A monofin is a type of swimfin typically used in underwater sports such as finswimming, free-diving and underwater orienteering. It consists of a single or linked surfaces attached to both of the diver's feet, emulating the fluke of Cetaceans like whales or porpoises. Even though the diver's appearance might be reminiscent of a mermaid or merman, monofin swimming is not the same as mermaiding.

The arrival of the monofin in the early 1970s led to the breaking of all finswimming world records by the end of the decade due to the improved performance possible when used instead of two ordinary swimfins.

== Use ==
To differentiate between the use of monofins and conventional fins, the latter are sometimes referred to as stereo fins or bi-fins.

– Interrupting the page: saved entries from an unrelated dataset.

-- ==== Sys2Proof/Laws/State.lean ====
section
/-! SUPPORT. What each update of the state leaves as it was, field by field, and what a record reads back as after it was
replaced. Every lemma holds by the definition of the update, so that no later proof unfolds one. -/

namespace Sys2Proof.Machine

/-! ### Records -/

@[simp] theorem State.setZone_parts (s : State) (z : ZoneNo) (r : Zone) : (s.setZone z r).parts = s.parts := rfl
@[simp] theorem State.setZone_voices (s : State) (z : ZoneNo) (r : Zone) : (s.setZone z r).voices = s.voices := rfl
@[simp] theorem State.setZone_stamp (s : State) (z : ZoneNo) (r : Zone) : (s.setZone z r).stamp = s.stamp := rfl
@[simp] theorem State.setZone_freePicks (s : State) (z : ZoneNo) (r : Zone) : (s.setZone z r).freePicks = s.freePicks := rfl
@[simp] theorem State.setZone_refresh (s : State) (z : ZoneNo) (r : Zone) : (s.setZone z r).refresh = s.refresh := rfl
@[simp] theorem State.setZone_tune (s : State) (z : ZoneNo) (r : Zone) : (s.setZone z r).tune = s.tune := rfl
@[simp] theorem State.setZone_cards (s : State) (z : ZoneNo) (r : Zone) : (s.setZone z r).cards = s.cards := rfl
@[simp] theorem State.setZone_panel (s : State) (z : ZoneNo) (r : Zone) : (s.setZone z r).panel = s.panel := rfl
@[simp] theorem State.setZone_patches (s : State) (z : ZoneNo) (r : Zone) : (s.setZone z r).patches = s.patches := rfl
@[simp] theorem State.setZone_port (s : State) (z : ZoneNo) (r : Zone) : (s.setZone z r).port = s.port := rfl
@[simp] theorem State.setZone_notices (s : State) (z : ZoneNo) (r : Zone) : (s.setZone z r).notices = s.notices := rfl
@[simp] theorem State.setZone_settings (s : State) (z : ZoneNo) (r : Zone) : (s.setZone z r).settings = s.settings := rfl
@[simp] theorem State.setZone_pending (s : State) (z : ZoneNo) (r : Zone) : (s.setZone z r).pending = s.pending := rfl

@[simp] theorem State.setPart_zones (s : State) (p : PartNo) (r : Part) : (s.setPart p r).zones = s.zones := rfl
@[simp] theorem State.setPart_voices (s : State) (p : PartNo) (r : Part) : (s.setPart p r).voices = s.voices := rfl
@[simp] theorem State.setPart_stamp (s : State) (p : PartNo) (r : Part) : (s.setPart p r).stamp = s.stamp := rfl
@[simp] theorem State.setPart_freePicks (s : State) (p : PartNo) (r : Part) : (s.setPart p r).freePicks = s.freePicks := rfl
@[simp] theorem State.setPart_refresh (s : State) (p : PartNo) (r : Part) : (s.setPart p r).refresh = s.refresh := rfl
@[simp] theorem State.setPart_tune (s : State) (p : PartNo) (r : Part) : (s.setPart p r).tune = s.tune := rfl
@[simp] theorem State.setPart_cards (s : State) (p : PartNo) (r : Part) : (s.setPart p r).cards = s.cards := rfl
@[simp] theorem State.setPart_panel (s : State) (p : PartNo) (r : Part) : (s.setPart p r).panel = s.panel := rfl
@[simp] theorem State.setPart_patches (s : State) (p : PartNo) (r : Part) : (s.setPart p r).patches = s.patches := rfl
@[simp] theorem State.setPart_port (s : State) (p : PartNo) (r : Part) : (s.setPart p r).port = s.port := rfl
@[simp] theorem State.setPart_notices (s : State) (p : PartNo) (r : Part) : (s.setPart p r).notices = s.notices := rfl
@[simp] theorem State.setPart_settings (s : State) (p : PartNo) (r : Part) : (s.setPart p r).settings = s.settings := rfl
@[simp] theorem State.setPart_pending (s : State) (p : PartNo) (r : Part) : (s.setPart p r).pending = s.pending := rfl

@[simp] theorem State.modPart_zones (s : State) (p : PartNo) (f : Part → Part) : (s.modPart p f).zones = s.zones := rfl
@[simp] theorem State.modPart_voices (s : State) (p : PartNo) (f : Part → Part) : (s.modPart p f).voices = s.voices := rfl
@[simp] theorem State.modPart_stamp (s : State) (p : PartNo) (f : Part → Part) : (s.modPart p f).stamp = s.stamp := rfl
@[simp] theorem State.modPart_freePicks (s : State) (p : PartNo) (f : Part → Part) : (s.modPart p f).freePicks = s.freePicks := rfl
@[simp] theorem State.modPart_refresh (s : State) (p : PartNo) (f : Part → Part) : (s.modPart p f).refresh = s.refresh := rfl
@[simp] theorem State.modPart_tune (s : State) (p : PartNo) (f : Part → Part) : (s.modPart p f).tune = s.tune := rfl
@[simp] theorem State.modPart_cards (s : State) (p : PartNo) (f : Part → Part) : (s.modPart p f).cards = s.cards := rfl
@[simp] theorem State.modPart_panel (s : State) (p : PartNo) (f : Part → Part) : (s.modPart p f).panel = s.panel := rfl
@[simp] theorem State.modPart_patches (s : State) (p : PartNo) (f : Part → Part) : (s.modPart p f).patches = s.patches := rfl
@[simp] theorem State.modPart_port (s : State) (p : PartNo) (f : Part → Part) : (s.modPart p f).port = s.port := rfl
@[simp] theorem State.modPart_notices (s : State) (p : PartNo) (f : Part → Part) : (s.modPart p f).notices = s.notices := rfl
@[simp] theorem State.modPart_settings (s : State) (p : PartNo) (f : Part → Part) : (s.modPart p f).settings = s.settings := rfl
@[simp] theorem State.modPart_pending (s : State) (p : PartNo) (f : Part → Part) : (s.modPart p f).pending = s.pending := rfl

The monofin swimmer extends arms forward, locking hands together, locking the head between the biceps, in a position known as streamline position. The undulating movement starts in the shoulders, with maximum amplitude towards the hips; the legs almost don't bend to transfer the movement to the monofin. This technique is called the dolphin kick.

By slowly oscillating the surface of the monofin when submerged, divers can generate large amounts of thrust even with small or slow movements. This preserves energy which helps when breathholding (apnea).

Monofin kick tempo doesn't have to be slow. In 100m surface swimming, tempo is around 2 kicks per second.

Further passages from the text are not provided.